*Aim of the task*: Pick out all lines of the entries that include the word "than" and copy them.

*Data*:
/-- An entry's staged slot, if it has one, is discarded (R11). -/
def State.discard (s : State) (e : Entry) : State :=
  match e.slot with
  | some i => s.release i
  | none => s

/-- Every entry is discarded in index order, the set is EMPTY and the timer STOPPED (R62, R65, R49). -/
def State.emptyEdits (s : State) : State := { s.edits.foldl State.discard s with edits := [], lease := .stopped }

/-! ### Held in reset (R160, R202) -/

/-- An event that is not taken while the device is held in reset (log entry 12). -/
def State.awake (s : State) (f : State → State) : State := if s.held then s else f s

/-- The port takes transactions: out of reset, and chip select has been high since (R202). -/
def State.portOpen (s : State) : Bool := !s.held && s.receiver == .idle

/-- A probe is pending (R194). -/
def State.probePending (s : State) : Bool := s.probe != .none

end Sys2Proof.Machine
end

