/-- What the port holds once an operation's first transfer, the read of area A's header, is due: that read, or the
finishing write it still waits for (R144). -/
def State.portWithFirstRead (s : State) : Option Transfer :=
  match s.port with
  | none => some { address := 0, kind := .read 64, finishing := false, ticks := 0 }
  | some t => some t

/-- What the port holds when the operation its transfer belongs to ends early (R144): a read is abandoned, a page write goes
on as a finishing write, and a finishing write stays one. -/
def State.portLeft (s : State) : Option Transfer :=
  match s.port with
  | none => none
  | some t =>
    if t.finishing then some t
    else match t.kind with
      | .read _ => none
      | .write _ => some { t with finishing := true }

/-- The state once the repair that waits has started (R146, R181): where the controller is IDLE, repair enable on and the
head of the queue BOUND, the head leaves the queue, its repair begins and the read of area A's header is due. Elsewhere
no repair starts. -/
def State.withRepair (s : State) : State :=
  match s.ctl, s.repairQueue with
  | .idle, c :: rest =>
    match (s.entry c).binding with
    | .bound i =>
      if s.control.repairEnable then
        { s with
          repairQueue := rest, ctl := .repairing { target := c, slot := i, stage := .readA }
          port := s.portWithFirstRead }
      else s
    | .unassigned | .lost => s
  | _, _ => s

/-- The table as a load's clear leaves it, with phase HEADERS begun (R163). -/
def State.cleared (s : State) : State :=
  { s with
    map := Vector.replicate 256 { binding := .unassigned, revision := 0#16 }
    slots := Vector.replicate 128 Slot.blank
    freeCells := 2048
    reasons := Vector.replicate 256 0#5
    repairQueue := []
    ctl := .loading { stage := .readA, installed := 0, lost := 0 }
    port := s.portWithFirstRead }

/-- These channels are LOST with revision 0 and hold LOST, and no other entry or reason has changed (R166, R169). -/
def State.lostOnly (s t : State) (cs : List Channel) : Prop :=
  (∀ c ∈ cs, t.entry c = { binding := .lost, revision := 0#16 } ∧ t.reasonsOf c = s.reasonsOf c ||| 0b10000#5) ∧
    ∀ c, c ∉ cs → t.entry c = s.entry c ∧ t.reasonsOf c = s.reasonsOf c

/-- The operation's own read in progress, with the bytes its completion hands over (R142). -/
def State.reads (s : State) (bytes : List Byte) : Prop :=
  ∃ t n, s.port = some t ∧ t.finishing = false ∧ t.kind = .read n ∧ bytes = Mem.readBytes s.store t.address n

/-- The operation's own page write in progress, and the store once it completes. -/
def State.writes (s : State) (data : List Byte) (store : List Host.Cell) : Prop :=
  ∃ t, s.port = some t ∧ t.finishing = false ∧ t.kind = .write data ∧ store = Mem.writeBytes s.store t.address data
==
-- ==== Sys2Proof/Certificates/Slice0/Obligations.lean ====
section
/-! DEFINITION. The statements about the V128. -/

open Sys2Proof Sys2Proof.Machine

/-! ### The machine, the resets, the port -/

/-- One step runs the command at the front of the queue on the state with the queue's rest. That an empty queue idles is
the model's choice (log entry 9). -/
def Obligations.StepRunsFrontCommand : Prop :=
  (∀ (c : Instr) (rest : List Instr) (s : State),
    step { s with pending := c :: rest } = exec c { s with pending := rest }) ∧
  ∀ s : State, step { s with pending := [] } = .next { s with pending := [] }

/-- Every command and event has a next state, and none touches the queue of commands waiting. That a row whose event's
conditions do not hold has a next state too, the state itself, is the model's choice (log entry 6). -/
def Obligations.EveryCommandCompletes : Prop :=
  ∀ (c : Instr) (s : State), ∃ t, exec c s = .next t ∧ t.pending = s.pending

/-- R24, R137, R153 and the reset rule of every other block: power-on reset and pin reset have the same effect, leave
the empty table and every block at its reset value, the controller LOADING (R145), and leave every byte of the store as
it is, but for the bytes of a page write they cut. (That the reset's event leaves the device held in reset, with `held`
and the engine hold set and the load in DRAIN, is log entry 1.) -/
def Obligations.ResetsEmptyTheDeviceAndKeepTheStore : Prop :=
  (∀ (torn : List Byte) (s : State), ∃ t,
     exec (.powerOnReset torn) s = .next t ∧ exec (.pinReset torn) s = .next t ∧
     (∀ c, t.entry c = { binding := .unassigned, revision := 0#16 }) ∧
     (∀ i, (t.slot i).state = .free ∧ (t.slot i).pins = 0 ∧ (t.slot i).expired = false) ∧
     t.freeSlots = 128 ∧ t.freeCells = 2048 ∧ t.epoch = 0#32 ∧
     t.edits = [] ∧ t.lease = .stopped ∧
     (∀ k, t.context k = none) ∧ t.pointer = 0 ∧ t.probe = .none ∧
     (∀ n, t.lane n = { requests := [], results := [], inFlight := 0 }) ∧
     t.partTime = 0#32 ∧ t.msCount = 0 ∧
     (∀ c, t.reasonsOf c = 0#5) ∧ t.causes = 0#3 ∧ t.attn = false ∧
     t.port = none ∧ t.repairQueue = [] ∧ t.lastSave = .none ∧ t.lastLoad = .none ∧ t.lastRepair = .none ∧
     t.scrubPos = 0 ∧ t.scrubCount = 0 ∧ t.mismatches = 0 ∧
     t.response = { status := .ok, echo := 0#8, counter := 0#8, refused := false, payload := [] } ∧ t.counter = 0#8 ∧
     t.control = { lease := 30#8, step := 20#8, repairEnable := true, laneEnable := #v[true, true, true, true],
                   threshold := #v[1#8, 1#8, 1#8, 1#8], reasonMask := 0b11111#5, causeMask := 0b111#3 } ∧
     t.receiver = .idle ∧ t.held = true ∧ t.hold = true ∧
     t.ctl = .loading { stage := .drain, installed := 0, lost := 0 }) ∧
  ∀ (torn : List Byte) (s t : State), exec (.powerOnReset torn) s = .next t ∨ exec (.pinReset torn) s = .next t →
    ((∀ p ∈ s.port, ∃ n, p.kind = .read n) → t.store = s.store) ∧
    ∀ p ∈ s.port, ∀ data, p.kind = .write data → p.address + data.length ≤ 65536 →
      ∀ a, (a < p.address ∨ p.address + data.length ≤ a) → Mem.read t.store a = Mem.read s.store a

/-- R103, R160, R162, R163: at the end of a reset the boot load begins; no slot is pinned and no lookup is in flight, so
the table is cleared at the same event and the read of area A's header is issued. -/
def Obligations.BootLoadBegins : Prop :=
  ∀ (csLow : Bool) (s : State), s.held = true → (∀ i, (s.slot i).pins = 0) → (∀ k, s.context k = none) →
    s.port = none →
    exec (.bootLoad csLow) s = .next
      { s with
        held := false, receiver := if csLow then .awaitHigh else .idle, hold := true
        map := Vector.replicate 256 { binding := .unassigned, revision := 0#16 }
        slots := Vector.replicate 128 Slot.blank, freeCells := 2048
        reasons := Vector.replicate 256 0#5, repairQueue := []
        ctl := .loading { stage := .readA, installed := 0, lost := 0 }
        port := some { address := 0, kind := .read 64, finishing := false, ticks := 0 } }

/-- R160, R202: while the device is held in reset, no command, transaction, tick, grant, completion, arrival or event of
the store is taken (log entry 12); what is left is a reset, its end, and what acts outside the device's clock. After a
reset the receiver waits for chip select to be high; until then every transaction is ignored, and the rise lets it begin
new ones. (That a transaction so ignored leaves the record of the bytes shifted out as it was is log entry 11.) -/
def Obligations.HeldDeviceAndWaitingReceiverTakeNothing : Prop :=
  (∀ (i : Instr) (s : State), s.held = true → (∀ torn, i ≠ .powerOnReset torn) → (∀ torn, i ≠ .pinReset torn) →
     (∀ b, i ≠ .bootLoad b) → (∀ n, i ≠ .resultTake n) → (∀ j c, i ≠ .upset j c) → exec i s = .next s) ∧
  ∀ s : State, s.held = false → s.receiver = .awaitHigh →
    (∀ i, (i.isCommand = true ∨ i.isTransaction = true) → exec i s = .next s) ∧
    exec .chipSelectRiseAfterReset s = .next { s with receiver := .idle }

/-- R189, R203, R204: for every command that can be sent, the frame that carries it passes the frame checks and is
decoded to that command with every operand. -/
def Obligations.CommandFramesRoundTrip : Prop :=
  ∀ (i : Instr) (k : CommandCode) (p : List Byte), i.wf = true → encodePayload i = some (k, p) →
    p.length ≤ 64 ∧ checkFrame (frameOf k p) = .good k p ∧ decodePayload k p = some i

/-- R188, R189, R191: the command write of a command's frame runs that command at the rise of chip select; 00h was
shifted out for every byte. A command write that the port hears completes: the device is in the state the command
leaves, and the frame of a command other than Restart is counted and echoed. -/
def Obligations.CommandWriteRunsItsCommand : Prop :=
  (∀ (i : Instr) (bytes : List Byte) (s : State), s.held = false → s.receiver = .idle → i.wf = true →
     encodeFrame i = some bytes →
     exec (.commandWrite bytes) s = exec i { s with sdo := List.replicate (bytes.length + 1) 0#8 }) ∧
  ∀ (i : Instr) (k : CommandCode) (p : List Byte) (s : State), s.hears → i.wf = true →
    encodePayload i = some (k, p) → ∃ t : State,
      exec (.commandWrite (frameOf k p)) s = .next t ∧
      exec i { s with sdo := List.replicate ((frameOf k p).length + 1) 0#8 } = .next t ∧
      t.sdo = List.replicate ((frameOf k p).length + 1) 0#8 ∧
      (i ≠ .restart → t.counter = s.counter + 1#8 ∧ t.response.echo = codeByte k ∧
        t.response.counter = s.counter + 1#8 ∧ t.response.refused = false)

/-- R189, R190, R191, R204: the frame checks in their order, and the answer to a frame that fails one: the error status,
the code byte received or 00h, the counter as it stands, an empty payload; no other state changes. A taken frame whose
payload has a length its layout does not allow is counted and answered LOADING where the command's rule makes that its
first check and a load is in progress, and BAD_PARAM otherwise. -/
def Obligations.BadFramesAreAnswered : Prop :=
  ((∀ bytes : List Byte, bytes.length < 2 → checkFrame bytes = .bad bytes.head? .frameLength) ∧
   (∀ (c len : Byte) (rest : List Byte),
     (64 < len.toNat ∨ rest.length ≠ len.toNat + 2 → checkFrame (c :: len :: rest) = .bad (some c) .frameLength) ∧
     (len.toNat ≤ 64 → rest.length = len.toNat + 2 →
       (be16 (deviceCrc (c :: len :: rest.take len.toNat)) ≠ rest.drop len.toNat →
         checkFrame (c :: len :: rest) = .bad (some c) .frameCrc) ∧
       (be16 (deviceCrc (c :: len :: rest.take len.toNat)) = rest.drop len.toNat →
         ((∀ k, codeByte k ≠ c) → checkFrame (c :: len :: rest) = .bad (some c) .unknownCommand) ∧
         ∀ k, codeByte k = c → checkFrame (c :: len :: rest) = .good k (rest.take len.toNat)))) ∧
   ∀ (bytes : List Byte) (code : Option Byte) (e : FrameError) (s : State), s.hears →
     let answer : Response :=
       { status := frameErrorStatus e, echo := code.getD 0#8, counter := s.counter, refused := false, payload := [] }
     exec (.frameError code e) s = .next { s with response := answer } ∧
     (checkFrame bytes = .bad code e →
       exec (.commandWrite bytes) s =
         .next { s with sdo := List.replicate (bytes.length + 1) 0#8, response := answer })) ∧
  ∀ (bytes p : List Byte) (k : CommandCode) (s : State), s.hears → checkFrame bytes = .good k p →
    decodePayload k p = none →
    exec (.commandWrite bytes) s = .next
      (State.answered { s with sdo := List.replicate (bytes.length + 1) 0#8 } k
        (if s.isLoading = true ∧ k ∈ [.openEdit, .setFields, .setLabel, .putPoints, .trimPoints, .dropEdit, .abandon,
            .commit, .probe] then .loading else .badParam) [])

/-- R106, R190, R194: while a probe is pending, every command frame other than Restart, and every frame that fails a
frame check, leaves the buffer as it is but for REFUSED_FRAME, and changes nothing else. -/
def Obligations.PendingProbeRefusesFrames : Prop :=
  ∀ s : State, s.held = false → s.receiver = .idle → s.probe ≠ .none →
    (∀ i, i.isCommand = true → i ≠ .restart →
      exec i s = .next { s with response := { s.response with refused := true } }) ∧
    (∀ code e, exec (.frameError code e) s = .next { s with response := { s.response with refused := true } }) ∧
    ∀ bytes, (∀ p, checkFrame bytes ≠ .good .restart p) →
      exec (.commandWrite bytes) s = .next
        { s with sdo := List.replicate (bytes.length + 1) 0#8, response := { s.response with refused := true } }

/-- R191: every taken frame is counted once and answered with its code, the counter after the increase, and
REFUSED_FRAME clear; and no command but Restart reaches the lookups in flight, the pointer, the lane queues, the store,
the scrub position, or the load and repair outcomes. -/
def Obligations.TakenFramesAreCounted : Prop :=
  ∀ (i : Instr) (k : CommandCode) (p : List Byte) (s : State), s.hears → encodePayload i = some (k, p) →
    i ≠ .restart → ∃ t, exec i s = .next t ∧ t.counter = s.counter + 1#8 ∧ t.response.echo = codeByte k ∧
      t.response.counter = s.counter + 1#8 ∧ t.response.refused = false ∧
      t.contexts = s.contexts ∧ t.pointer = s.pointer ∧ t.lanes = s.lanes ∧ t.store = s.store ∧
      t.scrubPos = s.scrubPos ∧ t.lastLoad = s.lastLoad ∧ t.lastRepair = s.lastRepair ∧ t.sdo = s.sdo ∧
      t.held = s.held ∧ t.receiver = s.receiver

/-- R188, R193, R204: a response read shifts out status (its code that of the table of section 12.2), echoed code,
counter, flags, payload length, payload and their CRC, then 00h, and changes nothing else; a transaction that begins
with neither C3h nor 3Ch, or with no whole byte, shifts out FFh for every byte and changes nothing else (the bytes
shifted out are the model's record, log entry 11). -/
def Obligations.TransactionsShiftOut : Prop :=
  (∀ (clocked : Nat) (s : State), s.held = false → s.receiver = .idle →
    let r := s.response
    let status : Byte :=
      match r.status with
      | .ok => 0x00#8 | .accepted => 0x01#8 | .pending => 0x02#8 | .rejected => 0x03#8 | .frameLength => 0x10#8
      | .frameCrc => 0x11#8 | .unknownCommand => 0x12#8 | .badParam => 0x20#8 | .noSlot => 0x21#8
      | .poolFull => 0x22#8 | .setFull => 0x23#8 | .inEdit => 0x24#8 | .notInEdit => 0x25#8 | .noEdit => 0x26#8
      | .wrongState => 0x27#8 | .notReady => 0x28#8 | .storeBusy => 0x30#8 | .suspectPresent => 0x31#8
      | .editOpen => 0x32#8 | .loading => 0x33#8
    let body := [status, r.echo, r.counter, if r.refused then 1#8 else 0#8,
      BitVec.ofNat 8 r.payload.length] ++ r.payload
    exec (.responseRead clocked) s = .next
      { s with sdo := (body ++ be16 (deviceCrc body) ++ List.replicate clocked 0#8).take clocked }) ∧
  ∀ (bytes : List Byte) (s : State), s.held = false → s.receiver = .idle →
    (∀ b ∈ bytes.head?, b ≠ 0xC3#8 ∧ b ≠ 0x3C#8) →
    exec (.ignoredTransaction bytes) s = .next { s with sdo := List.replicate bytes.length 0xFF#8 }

*Answer area*:
leaves, and the frame of a command other than Restart is counted and echoed. -/
/-- R106, R190, R194: while a probe is pending, every command frame other than Restart, and every frame that fails a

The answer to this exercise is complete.